The astream method, on the other hand, sends a request to the /astream endpoint and returns an asynchronous generator that yields response tokens as they're generated by the server. This mode is perfect for getting real-time results and displaying a progressive response to the user.
The SDK also makes it easy to build custom chains by combining multiple remote components using the | operator, in the same way as with local components. This lets you leverage LangChain's flexibility to create complex processing pipelines that run transparently via API calls.

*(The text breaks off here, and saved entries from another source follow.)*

/-- The byte written is the byte read. Canonicity is needed for `absentByte`, whose write takes an entry away: no second entry for the
address may stand behind it, nor one out of order. -/
theorem Memory.read_write_self {m : Memory} {lo : Nat} (w : Memory.wfFrom lo m = true) (a : Nat) (b : Byte) :
    (m.write a b).read a = b := by
  induction m generalizing lo with
  | nil =>
    unfold Memory.write
    split
    next hb => exact hb.symm
    next => exact Memory.read_cons_self a b []
  | cons c rest ih =>
    obtain ⟨k, v⟩ := c
    obtain ⟨-, -, hrest⟩ := (Memory.wfFrom_cons_iff lo k v rest).1 w
    unfold Memory.write
    split
    next hlt =>
      split
      next hb => exact (Memory.read_of_lt (Memory.wfFrom_head w) hlt).trans hb.symm
      next => exact Memory.read_cons_self a b _
    next =>
      split
      next heq =>
        split
        next hb => exact (Memory.read_of_lt hrest (by omega)).trans hb.symm
        next => exact Memory.read_cons_self a b rest
      next hne => exact (Memory.read_cons_of_ne (Ne.symm hne) v _).trans (ih hrest)

/-- A byte that does not read as `absentByte` is not below the bound. -/
theorem Memory.le_of_read_ne {m : Memory} {lo a : Nat} (w : Memory.wfFrom lo m = true) (h : m.read a ≠ absentByte) : lo ≤ a :=
  Nat.le_of_not_lt fun hlt => h (Memory.read_of_lt w hlt)

/-- Canonical memories that read the same everywhere are equal. Their first entries stand at the same address, since neither lists anything
below its own; the rests then read the same. -/
theorem Memory.eq_of_read_eq {m n : Memory} {lo hi : Nat} (wm : Memory.wfFrom lo m = true) (wn : Memory.wfFrom hi n = true)
    (h : ∀ a : Nat, m.read a = n.read a) : m = n := by
  induction m generalizing n lo hi with
  | nil =>
    cases n with
    | nil => rfl
    | cons d rest' =>
      obtain ⟨j, u⟩ := d
      obtain ⟨-, hu, -⟩ := (Memory.wfFrom_cons_iff hi j u rest').1 wn
      exact absurd ((Memory.read_cons_self j u rest').symm.trans (h j).symm) hu
  | cons c rest ih =>
    obtain ⟨k, v⟩ := c
    obtain ⟨-, hv, hrest⟩ := (Memory.wfFrom_cons_iff lo k v rest).1 wm
    have hk : n.read k = v := (h k).symm.trans (Memory.read_cons_self k v rest)
    cases n with
    | nil => exact absurd hk.symm hv
    | cons d rest' =>
      obtain ⟨j, u⟩ := d
      obtain ⟨-, hu, hrest'⟩ := (Memory.wfFrom_cons_iff hi j u rest').1 wn
      have hj : Memory.read ((k, v) :: rest) j = u := (h j).trans (Memory.read_cons_self j u rest')
      have hjk : j ≤ k := Memory.le_of_read_ne (Memory.wfFrom_head wn) (by rwa [hk])
      have hkj : k ≤ j := Memory.le_of_read_ne (Memory.wfFrom_head wm) (by rwa [hj])
      obtain rfl : k = j := le_antisymm hkj hjk
      obtain rfl : v = u := (Memory.read_cons_self k v rest).symm.trans hj
      have rests : ∀ a : Nat, Memory.read rest a = Memory.read rest' a := fun a => by
        by_cases ha : k = a
        · subst ha
          exact (Memory.read_of_lt hrest k.lt_succ_self).trans (Memory.read_of_lt hrest' k.lt_succ_self).symm
        · rw [← Memory.read_cons_of_ne ha v rest, h a, Memory.read_cons_of_ne ha]
      rw [ih hrest hrest' rests]

/-- Bytes of different segments or indexes have different addresses; `k` and `i` are the quotient and the remainder of the key. -/
theorem bufKey_inj {k i l j : Nat} (hi : i < 65536) (hj : j < 65536) (h : bufKey k i = bufKey l j) : k = l ∧ i = j := by
  unfold bufKey at h
  omega

/-! ## The statements -/

/-- Settles O34: a read after a write at the same and at another address, and canonical memories compared from their first entries on. -/
theorem bufferMemory : Obligations.BufferMemory := by
  unfold Obligations.BufferMemory
  refine ⟨fun m a b x w => ?_, fun m n wm wn h => Memory.eq_of_read_eq wm wn h⟩
  split
  next heq => rw [heq]; exact Memory.read_write_self w a x
  next hne => exact m.read_write_of_ne x hne

/-- Settles O35: the host's step is the write of that byte, whatever agent is at work. -/
theorem hostWritesABufferByte : Obligations.HostWritesABufferByte := by
  unfold Obligations.HostWritesABufferByte
  refine ⟨fun k i b s w => ⟨s.setMem (s.mem.write (bufKey k.toNat i.toNat) b), ?_, ?_, ?_, ?_⟩,
    fun k i l j hi hj h => bufKey_inj hi hj h⟩
  · simp only [stepWith_eq, fetchInput, carryOut]
  · exact Memory.read_write_self w _ b
  · exact fun a ha => Memory.read_write_of_ne s.mem b ha
  · rfl

end Sys2Proof.Machine
end

section
/-! The family of 30_encoding.md: the decoder and the encoder. A row of the opcode table is a few fields with fixed values, so what a
word that fits is made of, and what a word put together from fields fits, are read off from the same lemma. -/

open Sys2Proof.Machine

namespace Sys2Proof

/-! ## Rows as fields (30_encoding.md R101 to R103) -/

/-- The row of the words with this field at bit `lo`. -/
def OpRow.field (lo : Nat) {n : Nat} (v : BitVec n) : OpRow := ⟨(BitVec.allOnes n).setWidth 32 <<< lo, v.setWidth 32 <<< lo⟩

/-- The row of the words that fit two rows. -/
def OpRow.both (a b : OpRow) : OpRow := ⟨a.mask ||| b.mask, a.value ||| b.value⟩

/-- A word fits the row of one field exactly when it has that field. -/
theorem OpRow.fits_field_iff {lo n : Nat} (hn : lo + n ≤ 32) (v : BitVec n) (w : Word) :
    (OpRow.field lo v).fits w = true ↔ w.extractLsb' lo n = v := by
  rw [OpRow.fits_iff_bits]
  simp only [OpRow.field, BitVec.getLsbD_shiftLeft, BitVec.getLsbD_setWidth, BitVec.getLsbD_allOnes]
  constructor
  · intro h
    apply eq_of_bits
    intro i hi
    have := h (lo + i) (by omega)
    simpa [hi, show lo + i < 32 by omega, show i < 32 by omega] using this
  · rintro rfl i hi
    by_cases hl : lo ≤ i
    · by_cases hu : i - lo < n
      · simp [hi, hl, hu, show ¬ i < lo by omega, show i - lo < 32 by omega]
      · simp [hu]
    · simp [show i < lo by omega]

/-- Two rows that fix different bits, and give values to no other bits, are fitted together exactly when each is. -/
theorem OpRow.fits_both_iff {a b : OpRow} (ha : a.value &&& ~~~ a.mask = 0#32) (hb : b.value &&& ~~~ b.mask = 0#32)
    (hab : a.mask &&& b.mask = 0#32) (w : Word) :
    (a.both b).fits w = true ↔ a.fits w = true ∧ b.fits w = true := by
  have perBit : ∀ x am av bm bv : Bool, (av && !am) = false → (bv && !bm) = false → (am && bm) = false →
      ((x && (am || bm)) = (av || bv) ↔ (x && am) = av ∧ (x && bm) = bv) := by decide
  simp only [OpRow.fits_iff_bits, OpRow.both, ← forall_and, BitVec.getLsbD_or]
  refine forall₂_congr fun i hi => perBit _ _ _ _ _ ?_ ?_ ?_
  · simpa [hi] using congrArg (fun x => x.getLsbD i) ha
  · simpa [hi] using congrArg (fun x => x.getLsbD i) hb
  · simpa [hi] using congrArg (fun x => x.getLsbD i) hab

theorem rowConfigure_fits_iff (w : Word) : rowConfigure.fits w = true ↔ opcodeOf w = 1#4 ∧ w.extractLsb' 4 24 = 0#24 := by
  rw [show rowConfigure = (OpRow.field 28 1#4).both (OpRow.field 4 0#24) by decide,
    OpRow.fits_both_iff (by decide) (by decide) (by decide), OpRow.fits_field_iff (by omega), OpRow.fits_field_iff (by omega), opcodeOf]

theorem rowTransfer_fits_iff (w : Word) :
    rowTransfer.fits w = true ↔ opcodeOf w = 2#4 ∧ w.extractLsb' 16 12 = 0#12 ∧ w.extractLsb' 7 1 = 0#1 := by
  rw [show rowTransfer = (OpRow.field 28 2#4).both ((OpRow.field 16 0#12).both (OpRow.field 7 0#1)) by decide,
    OpRow.fits_both_iff (by decide) (by decide) (by decide), OpRow.fits_both_iff (by decide) (by decide) (by decide),
    OpRow.fits_field_iff (by omega), OpRow.fits_field_iff (by omega), OpRow.fits_field_iff (by omega), opcodeOf]

theorem rowRecover_fits_iff (w : Word) : rowRecover.fits w = true ↔ opcodeOf w = 3#4 ∧ w.extractLsb' 0 28 = 0#28 := by
  rw [show rowRecover = (OpRow.field 28 3#4).both (OpRow.field 0 0#28) by decide,
    OpRow.fits_both_iff (by decide) (by decide) (by decide), OpRow.fits_field_iff (by omega), OpRow.fits_field_iff (by omega), opcodeOf]

theorem rowRegister_fits_iff (w : Word) : rowRegister.fits w = true ↔ opcodeOf w = 4#4 ∧ w.extractLsb' 7 21 = 0#21 := by
  rw [show rowRegister = (OpRow.field 28 4#4).both (OpRow.field 7 0#21) by decide,
    OpRow.fits_both_iff (by decide) (by decide) (by decide), OpRow.fits_field_iff (by omega), OpRow.fits_field_iff (by omega), opcodeOf]

theorem rowUnregister_fits_iff (w : Word) :
    rowUnregister.fits w = true ↔ opcodeOf w = 5#4 ∧ w.extractLsb' 0 28 = 0#28 := by
  rw [show rowUnregister = (OpRow.field 28 5#4).both (OpRow.field 0 0#28) by decide,
    OpRow.fits_both_iff (by decide) (by decide) (by decide), OpRow.fits_field_iff (by omega), OpRow.fits_field_iff (by omega), opcodeOf]

theorem rowRelease_fits_iff (w : Word) : rowRelease.fits w = true ↔ opcodeOf w = 6#4 ∧ w.extractLsb' 0 28 = 0#28 := by
  rw [show rowRelease = (OpRow.field 28 6#4).both (OpRow.field 0 0#28) by decide,
    OpRow.fits_both_iff (by decide) (by decide) (by decide), OpRow.fits_field_iff (by omega), OpRow.fits_field_iff (by omega), opcodeOf]

theorem rowDescriptor_fits_iff (w : Word) : rowDescriptor.fits w = true ↔ w.extractLsb' 3 13 = 0#13 := by
  rw [show rowDescriptor = OpRow.field 3 0#13 by decide, OpRow.fits_field_iff (by omega)]

/-! ## Words that fit a row, put together again from their operands -/

theorem configure_word {w : Word} (h : rowConfigure.fits w = true) :
    0x1#4 ++ 0#24 ++ BitVec.ofBool (w.getLsbD 3) ++ w.extractLsb' 0 3 = w := by
  obtain ⟨hop, hz⟩ := (rowConfigure_fits_iff w).1 h
  have hb : BitVec.ofBool (w.getLsbD 3) = w.extractLsb' 3 1 := by
    apply eq_of_bits
    intro i hi
    simp [show i = 0 by omega]
  rw [← hop, ← hz, hb, opcodeOf, BitVec.extractLsb'_append_extractLsb'_eq_extractLsb' (by omega),
    BitVec.extractLsb'_append_extractLsb'_eq_extractLsb' (by omega),
    BitVec.extractLsb'_append_extractLsb'_eq_extractLsb' (by omega)]
  exact BitVec.extractLsb'_eq_self

theorem transfer_word {w : Word} (h : rowTransfer.fits w = true) :
    0x2#4 ++ 0#12 ++ nsegOf w ++ 0#1 ++ addrOf w = w := by
  obtain ⟨hop, hz, hb⟩ := (rowTransfer_fits_iff w).1 h
  rw [← hop, ← hz, ← hb, opcodeOf, nsegOf, addrOf, BitVec.extractLsb'_append_extractLsb'_eq_extractLsb' (by omega),
    BitVec.extractLsb'_append_extractLsb'_eq_extractLsb' (by omega),
    BitVec.extractLsb'_append_extractLsb'_eq_extractLsb' (by omega),
    BitVec.extractLsb'_append_extractLsb'_eq_extractLsb' (by omega)]
  exact BitVec.extractLsb'_eq_self

theorem register_word {w : Word} (h : rowRegister.fits w = true) : 0x4#4 ++ 0#21 ++ addrOf w = w := by
  obtain ⟨hop, hz⟩ := (rowRegister_fits_iff w).1 h
  rw [← hop, ← hz, opcodeOf, addrOf, BitVec.extractLsb'_append_extractLsb'_eq_extractLsb' (by omega),
    BitVec.extractLsb'_append_extractLsb'_eq_extractLsb' (by omega)]
  exact BitVec.extractLsb'_eq_self

/-- A row that fixes every bit is fitted by its value alone. -/
theorem OpRow.eq_of_fits {r : OpRow} {w : Word} (hr : r.mask = BitVec.allOnes 32) (h : r.fits w = true) : w = r.value := by
  simpa only [OpRow.fits, hr, BitVec.and_allOnes, beq_iff_eq] using h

In summary, the LangServe SDK greatly simplifies using LangChain APIs from Python applications. Thanks to an intuitive interface modeled after local component interfaces, integrating remote models and chains into your code becomes effortless. The SDK handles all the low-level aspects like JSON serialization and HTTP requests, letting you focus on your application logic.
In the next section, we'll explore other ways to call our LangServe API, using various languages and tools such as TypeScript, Python with requests, and curl on the command line.
In addition to the official Python SDK, LangServe allows interaction with deployed APIs from a wide range of other languages and tools. Whether you prefer working with TypeScript, Python without additional dependencies, or even directly on the command line with curl, LangServe offers great flexibility to adapt to your development environment.
For developers working in the JavaScript/TypeScript ecosystem, LangChain.js offers a LangServe-compatible client starting from version 0.0.166. This client lets you call LangServe APIs in an intuitive and strongly typed manner.
Here's an example of using the TypeScript client to invoke the joke chain we deployed earlier:
import { RemoteRunnable } from "@langchain/core/runnables/remote";
const chain = new RemoteRunnable({
url: "http://localhost:8000/joke/", // LangServe API URL
});
const result = await chain.invoke({ topic: "cats" });
console.log(result); // Displays the API result
The client exposes a RemoteRunnable class similar to the one in the Python SDK, making the use of LangServe consistent and familiar regardless of the platform.
If you want to interact with a LangServe API from a Python script without installing additional dependencies, you can use the standard requests library directly. This approach is a bit more verbose than using the official SDK, but offers great flexibility and can be useful in certain scenarios.
Here's how to call the /joke/invoke endpoint using requests:
import requests
response = requests.post(
"http://localhost:8000/joke/invoke", # Invocation endpoint URL
json={"input": {"topic": "cats"}} # Input parameters in JSON format
)
result = response.json() # Decode the JSON response
print(result) # Display the result
Simply specify the full endpoint URL, provide the input parameters in JSON format in the request body, and retrieve the result by decoding the JSON response.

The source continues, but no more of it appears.